Article 32 makes the case that securely processing data is predicated on the ability to recover from disasters and human error quickly: “[companies should have] the ability to restore the availability and access to personal data in a timely manner in the event of a physical or technical incident.” 

These aspects of GDPR provide a clear rebuttal to the fallacy commonly attributed to the regulation. Make no mistake, GDPR is more expansive than a discussion about personal identifiable information (PII). 

For a long-term technical strategy, it’s critical to invest in a comprehensive disaster recovery solution and be able to predictably recover data. To ensure compliance as well as business continuity, it’s important to be able to recover quickly, at scale, and consistently. 

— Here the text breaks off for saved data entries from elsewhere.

/-- A matrix operation may not start yet. -/
def mopHeld (s : State) (b pier : Nat) (c : MCfg) (o : MOp) : Bool :=
  mopWaits s b pier c o (fun _ => false) || signersOwe s b o

/-! ## Quadrants and partners -/

/-- The pier whose quadrant holds a block's matrix state (R141, R137). -/
def quadPier (x : Block) : Option Nat :=
  if x.accRows = 0 then none
  else match x.place with
    | .resident p | .saving p => some p
    | .retired p => if x.mq.isEmpty then none else some p
    | .nowhere => none
    | .saved => none

/-- The block that holds a pier's quadrant. -/
def quadHolder (s : State) (pier : Nat) : Option Nat :=
  (s.blocks.find? (fun b => quadPier b.2 == some pier)).map (·.1)

/-- The same where its partition is not frozen (R306, step 1). -/
def quadBlock (s : State) (pier : Nat) : Option Nat :=
  (s.blocks.find? (fun b => quadPier b.2 == some pier && !s.frozen (s.launch b.2.tag).part)).map (·.1)

/-- The quadrants that a shape joins with quadrant `q` (R11). -/
def joined (shape q : Nat) : List Nat :=
  match shape with
  | 0 => [q]
  | 1 => [q / 2 * 2, q / 2 * 2 + 1]
  | 2 => [q % 2, q % 2 + 2]
  | _ => [0, 1, 2, 3]

/-- The blocks of block `b`'s span. -/
def spanOf (s : State) (b : Nat) : List Nat :=
  let x := s.block b
  let n := (s.launch x.tag).rec_.span
  (List.range n).map (fun i => 2 ^ 32 * x.tag + (n * (x.idx / n) + i))

/-- The block of block `b`'s span whose quadrant is `q`. -/
def spanQuad (s : State) (b q : Nat) : Option Nat :=
  (spanOf s b).find? (fun c => (quadPier (s.block c)).isSome && (s.block c).spos == q)

/-- A block of the span holds span position `q`: it was dispatched there, whatever became of it (R109, R162). -/
def spanHolds (s : State) (b q : Nat) : Bool :=
  (spanOf s b).any (fun c => (s.block c).groups != 0 && (s.block c).spos == q)

/-- The blocks that a shape joins with block `b`; none where a quadrant is not held (R162). -/
def partners (s : State) (b shape : Nat) : Option (List Nat) :=
  let qs := joined shape (s.block b).spos
  let bs := qs.filterMap (spanQuad s b)
  if bs.length = qs.length then some bs else none

/-- The head of a block's queue, where the queue goes on. -/
def mqHead (s : State) (b : Nat) : Option MOp := if (s.block b).mqDead then none else (s.block b).mq.head?

/-! ## Failure (R155) -/

/-- The head of a queue fails: CVWAIT on its round reads 0, and the queue stops. -/
def failMop (s : State) (b : Nat) (code : BitVec 8) (cause : Nat) (addr : Option Dword) : State :=
  match mqHead s b with
  | none => s
  | some o =>
    let x := s.block b
    let s1 := s.updBlock b (fun y =>
      overLanes { y with mqDead := true } (blockLanes y) (fun _ l =>
        if (l.sign o.cv).round == o.round && (l.sign o.cv).st == .issued then
          l.setSign o.cv { round := o.round, st := .discarded }
        else l))
    let d := match addr with | some a => (a, s1) | none => s1.drawFree
    report d.2 x.tag { code := code, cause := cause, job := true, jobk := 7, block := x.idx, pc := o.sig.pc,
                       addr := d.1 }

Data should also be held securely. WORM—write once, read many—is a paradigm that describes a data storage device in which information, once written, cannot be modified. This protection mechanism makes sure data cannot be tampered with. Once attributed to physical storage technology, modern data management solutions provide the same paradigm, making their backups and data immutable from threats such as ransomware.

Risk Minimization

Privacy by Design is often discussed with regard to data protection and GDPR. It involves technical and organizational measures that make sure companies only process the data absolutely necessary for the completion of its business and limit access to personal data to only relevant employees.

Article 25 references tangible steps that can be considered Privacy by Design approaches: data minimization and pseudonymization. Organizations do not have to compromise business objectives when taking steps for compliance—they just need to view data management holistically. 

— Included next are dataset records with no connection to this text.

/-! ## Power (R353, R360) -/

/-- POWER_REMOVAL: what is volatile is lost. The banks, the fused counter and the host's own memory are kept, and the
records of what was sent. -/
def execPowerRemoval (s : State) : Out :=
  .next { State.reset with
    powered := false, hostMem := s.hostMem, hostPages := s.hostPages,
    boot := { bank0 := s.boot.bank0, bank1 := s.boot.bank1, active := s.boot.active,
              pendingUpdate := s.boot.pendingUpdate, failReported := s.boot.failReported, fused := s.boot.fused },
    sent := s.sent, msix := s.msix, rdma := s.rdma, seq := s.seq, free := s.free, agenda := s.agenda }

/-- POWER_ON: the boot chain runs. -/
def execPowerOn (s : State) : Out :=
  .next (if s.powered then s else measureTables { s with powered := true, boot := startBoot s.boot })

/-! ## The warm reset (R361, R362) -/


/-- The capture log of a valid partition; one that was being captured has it already, or with its own reason. The
REASON of a warm reset is open (log entry 41). -/
def warmCapture (t0 : Nat) (s : State) (p : Nat) : State :=
  let x := s.part p
  if !x.inForce.v || x.cleared then s
  else if x.reason != 0 then writeCapture s p
  else
    let d := s.drawFree
    (writeCapture (d.2.updPart p (fun y => { y with reason := d.1.toNat % 256, since := t0 })) p).updPart p (fun y =>
      { y with reason := 0, since := 0 })

/-- A launch is over with COMPLETE, STATUS 1. -/
def warmLaunch (s : State) (tag : Nat) : State :=
  let s1 := putHeader (s.updLaunch tag (fun l => { l with complete := true, stopped := true, tDone := s.now, again := [] })) tag
  let l := s1.launch tag
  let s2 := s1.updQueue l.queue (fun x => { x with packets := x.packets.filter (fun y => y.seq != l.seq) })
  pushEvent s2 l.queue { kind := 1, status := 1, rseq := l.seq, tag := tag, fcode := l.first, fsum := fsumOf l, irq := l.irq }

/-- The ports of a kind after their training. -/
def retrained (s : State) (ps : Tbl Port) : Tbl Port :=
  ps.foldl (fun (t : Tbl Port) (p : Nat × Port) => tput {} t p.1 (p.2.trained s s.package.nodePosW)) []

/-- Another package of the node holds the NODEPOS that this one takes: its ports to it do not train (R356). -/
def clashes (s : State) : Bool := s.fabric.any (fun p => p.2.peer == some s.package.nodePosW)

/-- Every group entry is free, its GEN incremented where it was in use (R248, R252). -/
def freedGroups (t : Tbl SgEntry) : Tbl SgEntry :=
  t.map (fun e => (e.1, { gen := if e.2.used then e.2.gen + 1 else e.2.gen }))

/-- A die after its reset: its 10-µs boundaries are those to come. Its page-table root and its error counts are kept, with
the other registers of the management window (log entry 42). -/
def resetDie (s : State) (x : Die) : Die :=
  { root := x.root, errors := x.errors, orrery := freedGroups x.orrery, boundary := s.now / 10000,
    zones := (List.range 20).foldl (fun (t : Tbl Zone) z => tput {} t z { boundary := s.now / 10000 }) [] }

/-- The dies of other packages: their groups lose every member that this package has (R249), and are freed with the last
(R248). -/
def otherDies (s : State) : Tbl Die :=
  (s.dies.filter (fun d => d.1 / 4 != s.package.nodePos && d.1 / 4 != s.package.nodePosW)).map (fun d =>
    (d.1, { d.2 with orrery := freedGroups d.2.orrery }))

/-- The dies are reset, and every link trains. -/
def resetDies (s : State) : State :=
  { s with
    blocks := [], cores := [], piers := [], runs := [], memops := [], lres := [], mrdas := [], revokes := [], acks := [],
    sgreqs := [], jobs := [], colls := [], fences := [], pageReqs := [], rdmaReqs := [], cxlReqs := [], frWrites := [], uses := [],
    dir := [], hostLines := [], harts := [], cur := {},
    memLinks := retrained s s.memLinks, fabric := retrained s s.fabric, ethernet := retrained s s.ethernet,
    dies := (List.range 4).foldl (fun (t : Tbl Die) d =>
      tput {} t (4 * s.package.nodePosW + d) (resetDie s (s.die (nodeDie s d)))) (otherDies s) }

Consider dev/test environments. Using synthetic test data for application development solves issues related to GDPR, however, a compromise here prevents developers from realistic testing scenarios. As a result, the quality of the software takes a toll on the customer experience. Instead, limiting data sprawl and the footprint of test data, along with integrated data masking and role-based access control, gives your team the best of both worlds. This way, you can enable both customer privacy and customer experience.

Greater Control and Visibility

Control is the defining theme of GDPR. The regulation gives more control to individuals over their personal data and as a direct corollary, pushes businesses to have greater control over their own data management processes and infrastructure.

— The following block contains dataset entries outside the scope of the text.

/-- R358: a read of the alarm latch returns and clears it; a sensor read returns its values. -/
def Sys2Proof.Claim.Telemetry : Prop :=
  ∀ (s : State), exec .alarmLatchRead s = .next { s with sent := s.sent ++ [.alarms s.latch s.latchLost], latch := [] } ∧
    (∀ d z, exec (.pldmMonitoring (.zone d z)) s = .next { s with
      sent := s.sent ++ [.sensor [(getZone s d z).temp.toNat, (getZone s d z).dp, (getZone s d z).flow]] }) ∧
    (∀ d w, exec (.pldmMonitoring (.errors d w)) s = .next { s with
      sent := s.sent ++ [.sensor [(tget (0 : Word) (s.die d).errors (2 * structureCode w)).toNat,
        (tget (0 : Word) (s.die d).errors (2 * structureCode w + 1)).toNat]] }) ∧
    (∀ p, exec (.pldmMonitoring (.port p)) s = .next { s with
      sent := s.sent ++ [.sensor [if (portGet s p).up then 2 else if (portGet s p).training then 1 else 0,
        (portGet s p).retries.toNat]] }) ∧
    ∀ x, ∃ u vs, exec (.pldmMonitoring x) s = .next u ∧ u = { s with sent := s.sent ++ [.sensor vs] }

/-- R359: an error in a structure of a die is counted, in its correctable or its uncorrectable count; an uncorrectable one
poisons main memory, a register, a scratchpad word or an accumulator row, in a partition's entries it makes the partition's
capture due and in other shared state a warm reset, and a clean copy is dropped. A scrub changes nothing, and the places of the
errors are the model's naming (log entry 48). -/
def Sys2Proof.Claim.SoftErrors : Prop :=
  (∀ (s : State) (a i : Nat) (ok : Bool), ∃ u, exec (.softError .mainMemory a i ok) s = .next u ∧ u.mem = s.mem ∧
    (∀ k, k ∈ u.memPoison ↔ k ∈ s.memPoison ∨ ok = false ∧ k = a / 64) ∧
    tget (0 : Word) (u.die (a / 2 ^ 41 % 32)).errors (if ok then 20 else 21) =
      tget (0 : Word) (s.die (a / 2 ^ 41 % 32)).errors (if ok then 20 else 21) + 1) ∧
  (∀ (s : State) (b i : Nat), i / 512 < 32 * (s.block b).groups → i % 512 < (s.block b).window →
    ∃ u, exec (.softError .registerFile b i false) s = .next u ∧ i ∈ (u.block b).regPoison ∧
      ∀ l, (u.lane b l) = (s.lane b l)) ∧
  (∀ (s : State) (b i : Nat), 4 * i < (s.block b).scratchSize →
    ∃ u, exec (.softError .scratchpad b i false) s = .next u ∧ i ∈ (u.block b).scratchPoison ∧
      (u.block b).scratch = (s.block b).scratch) ∧
  (∀ (s : State) (b i : Nat), i / 128 < (s.block b).accRows →
    ∃ u, exec (.softError .accumulator b i false) s = .next u ∧ i ∈ (u.block b).accPoison ∧ (u.block b).acc = (s.block b).acc) ∧
  (∀ (s : State) (c i : Nat) (ok : Bool), ∃ u, exec (.softError .l1Data c i ok) s = .next u ∧
    (u.core c).l1 = (s.core c).l1.filter (fun w => w.1 / 32 != i) ∧ u.mem = s.mem) ∧
  (∀ (s : State) (h i : Nat) (ok : Bool), ∃ u, exec (.softError .hartCache h i ok) s = .next u ∧ u.mem = s.mem ∧
    u.core (2048 + h) = { s.core (2048 + h) with
      l1 := (s.core (2048 + h)).l1.filter (fun w => w.1 / 16 != i), l2 := (s.core (2048 + h)).l2.filter (fun w => w.1 / 16 != i),
      l1i := (s.core (2048 + h)).l1i.filter (fun l => l.1 != i) }) ∧
  (∀ (s : State) (d i : Nat), (s.part (i % 64)).reason = 0 →
    ∃ u, exec (.softError .partitionEntries d i false) s = .next u ∧ u = { s with parts := u.parts, dies := u.dies } ∧
      u.part (i % 64) = { s.part (i % 64) with reason := 3, since := s.now } ∧
      tget (0 : Word) (u.die d).errors 23 = tget (0 : Word) (s.die d).errors 23 + 1) ∧
  (∀ (s : State) (d i : Nat), s.package.warm = none →
    ∃ u, exec (.softError .sharedState d i false) s = .next u ∧
      u = { s with dies := u.dies, package := { s.package with warm := some (2, s.now) } } ∧
      tget (0 : Word) (u.die d).errors 25 = tget (0 : Word) (s.die d).errors 25 + 1) ∧
  ∀ (s : State) (k : Nat), exec (.patrolScrub k) s = .next s

/-- R360, R362: power brings the boot chain up from the active bank: it stops unless both stages verify, the version is not below
the fused counter and the image boots; removing the power loses what is volatile and keeps the banks and the counter; an update
goes to the inactive bank and is pending where it verifies; of two causes of a warm reset at one instant the lower holds; a warm
reset that is not stopped ends every launch, empties the dies, counts itself and puts the package registers as written in
force. -/
def Sys2Proof.Claim.PowerAndReset : Prop :=
  (∀ (s : State), s.powered = false → ∃ u, exec .powerOn s = .next u ∧ u = { s with powered := true, boot := u.boot } ∧
    (u.boot.stopped = false ↔
      let img := bankOf s.boot s.boot.active
      Config.signatureValid (Config.bootStage img) = true ∧ s.boot.fused ≤ Config.imageVersion img ∧
        Config.signatureValid (Config.runtimeStage img) = true ∧ Config.imageBoots img = true)) ∧
  (∀ (s : State), ∃ u, exec .powerRemoval s = .next u ∧ u.powered = false ∧ u.mem = [] ∧ u.blocks = [] ∧ u.launches = [] ∧
    u.queues = [] ∧ u.parts = [] ∧ u.dies = [] ∧ u.boot.bank0 = s.boot.bank0 ∧ u.boot.bank1 = s.boot.bank1 ∧
    u.boot.active = s.boot.active ∧ u.boot.fused = s.boot.fused ∧ u.hostMem = s.hostMem) ∧
  (∀ (s : State) (img : List Byte), ∃ u, exec (.pldmFirmwareUpdate img) s = .next u ∧ u = { s with boot := u.boot } ∧
    bankOf u.boot (1 - s.boot.active) = img ∧ u.boot.active = s.boot.active ∧
    (s.boot.active ≤ 1 → bankOf u.boot s.boot.active = bankOf s.boot s.boot.active) ∧
    (u.boot.pendingUpdate = true ↔ Config.signatureValid (Config.bootStage img) = true ∧
      Config.signatureValid (Config.runtimeStage img) = true ∧ s.boot.fused ≤ Config.imageVersion img)) ∧
  (∀ (s : State) (c t : Nat), s.package.warm = some (c, t) →
    (∃ u, exec .firmwareWatchdog s = .next u ∧
      u = { s with package := { s.package with warm := some (if t = s.now then min c 4 else c, t) } }) ∧
    ∀ v : Dword, v.getLsbD 0 = true → ∃ u, exec (.registerWrite (.window 0x208) v) s = .next u ∧
      u = { s with package := { s.package with warm := some (if t = s.now then min c 1 else c, t) } }) ∧
  ∀ (s : State), s.package.warmStopped = false →
    ∃ u, exec .warm s = .next u ∧ u.blocks = [] ∧ u.cores = [] ∧ u.piers = [] ∧ u.jobs = [] ∧ u.harts = [] ∧
      u.package.rstCount = min 255 (s.package.rstCount + 1) ∧
      u.package.rstCause = (match s.package.warm with | some (c, t) => (if t = s.now then min c 1 else c) | none => 1) ∧
      u.package.warm = none ∧
      u.package.pkgid = s.package.pkgidW ∧ u.package.nodePos = s.package.nodePosW ∧ u.package.nPkg = s.package.nPkgW ∧
      (∀ t, (s.launch t).used = true → (u.launch t).complete = true) ∧
      ∀ p < 64, (s.part p).inForce.v = true → (u.part p).gen = (s.part p).gen + 1

/-- R360: what the package answers to each request of the attestation protocol. The layout of the answers is the model's
choice (log entry 10). -/
def Sys2Proof.Claim.Attestation : Prop :=
  ∀ (s : State),
    Responds .getVersion s 1 [0x13] ∧ Responds .getCapabilities s 2 [1, 1, 1] ∧
    (∀ a b : Bool, Responds (.negotiateAlgorithms a b) s 3 [if a then 1 else 0, if b then 1 else 0]) ∧
    Responds .getDigests s 4 (leBytes 32 (Config.shake256 Config.certificateChain).toNat) ∧
    Responds .getCertificate s 5 Config.certificateChain ∧
    (∀ n, Responds (.challenge n) s 6 (Config.sign (n ++ leBytes 32 (Config.shake256 Config.certificateChain).toNat))) ∧
    (∀ n, let m := leBytes 32 s.boot.m4.toNat
      Responds (.getMeasurements 4 n) s 7 (m ++ Config.sign (n ++ m))) ∧
    ∀ k n, ∃ u bs, exec (.getMeasurements k n) s = .next u ∧ u = { s with sent := s.sent ++ [.bytes 7 bs] }

/-! ## Application cores -/

/-- R332 to R336: a load of device memory reads its value into RD and leaves memory and every other register as they were; LR
does so and reserves the bytes with its words owned; a notify page or an interrupt file reads as 0; an access outside the
partition faults, which is a trap and ends the reservation, and so does a load of poisoned bytes, which leaves a RAS record.
That LR and the loads extend their value as they do is the model's (log entry 8), and so is what an interrupt file reads as (log
entry 46). -/
def Obligations.HartLoads : Prop :=
  (∀ (s : State) (h p rd addr size : Nat) (sg : Bool) (lf : Leaf) (v : Nat), HartCan s h p (.load rd addr size sg) →
    HartReads s h p addr size lf (some v) →
    ∃ u, exec (.hartLoad h rd addr size sg) s = .next u ∧ HartReg s u h rd (hartExtend size sg v) ∧ u.mem = s.mem ∧
      (u.hart h).resv = (s.hart h).resv ∧ (u.hart h).held = none ∧ (u.core (2048 + h)).record = (s.core (2048 + h)).record) ∧
  (∀ (s : State) (h p rd addr size : Nat) (sg : Bool), HartCan s h p (.load rd addr size sg) →
    ((∃ i o, hartPlace s h addr = .notify i o) ∨ ∃ k f o, hartPlace s h addr = .imsic k f o) →
    ∃ u, exec (.hartLoad h rd addr size sg) s = .next u ∧ HartReg s u h rd 0 ∧ OnlyHarts s u) ∧
  (∀ (s : State) (h p rd addr size : Nat) (sg : Bool) (lf : Leaf), HartCan s h p (.load rd addr size sg) →
    HartReads s h p addr size lf none →
    ∃ u, exec (.hartLoad h rd addr size sg) s = .next u ∧ HartRegsKept s u h ∧ u.mem = s.mem ∧
      (u.hart h).fault = some addr ∧ (u.hart h).rasLog = (s.hart h).rasLog ++ [addr] ∧
      HartTraps s u h 5 ((s.hart h).via.getD (BitVec.ofNat 64 addr))) ∧
  (∀ (s : State) (h p rd addr size : Nat) (aq : Bool) (lf : Leaf) (v : Nat), HartCan s h p (.lr rd addr size aq) →
    (∀ w ∈ physWords addr size, (tfind w (s.core (2048 + h)).owned).isSome = true) → lf.m = false →
    HartReads s h p addr size lf (some v) →
    ∃ u, exec (.hartLr h rd addr size aq) s = .next u ∧ HartReg s u h rd (hartExtend size true v) ∧ u.mem = s.mem ∧
      (u.hart h).resv = some (addr, size) ∧ (u.hart h).held = none) ∧
  (∀ (s : State) (h p addr : Nat), hartPart s h = some p → s.frozen p = false → (s.hart h).frozen = false →
    hartPlace s h addr = .none → ∃ u, exec (.hartAccessFault h addr) s = .next u ∧
      u = { s with harts := u.harts, free := s.free + 1 } ∧ (u.hart h).fault = some addr ∧
      ∃ c ∈ [1, 5, 7], HartTraps s u h c ((s.hart h).via.getD (BitVec.ofNat 64 addr))) ∧
  ∀ (s : State) (h p rd addr size : Nat) (sg : Bool), HartCan s h p (.load rd addr size sg) → hartPlace s h addr = .none →
    ∃ u, exec (.hartLoad h rd addr size sg) s = .next u ∧ HartFaulted s u h addr 5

Articles 24 and 28 pushes the data controller and processor, respectively, to know the entire scope of data being collected and processed. Under this article, the following questions are just some that must be addressed:

  • What information is being collected?
  • Who is collecting it?
  • How is it collected?
  • Why is it being collected?
  • How will it be used?
  • Who will it be shared with?
  • What will be the effect of this on the individuals concerned?

These articles revolve around the ability of organizations to have a complete understanding of data under their management. For many enterprises operating at scale, this is a real challenge, owing to factors such as mass data fragmentation

Consequently, GDPR pushes for promptness. In the case of a data breach, an organization must report the incident to those affected within 72 hours. In the case of a Data Subject Rights (DSR) request to access their data, an organization must be able to provide that information within one month. Limiting data sprawl is the first step to gain more visibility and control into data. The second step is gaining the ability to manage data on a global scale. Taking these steps helps companies operating at scale to be more nimble and compliant. 

GDPR and Infrastructure

Two years after GDPR’s advent, organizations are still struggling to meet the regulation’s requirements. A core roadblock in their way is the need to rethink their data management strategy. The regulation proves more expansive than just a bill to protect PII. Its principles provide a framework for IT teams to ensure data integrity, reduce risk, and gain greater control over their data.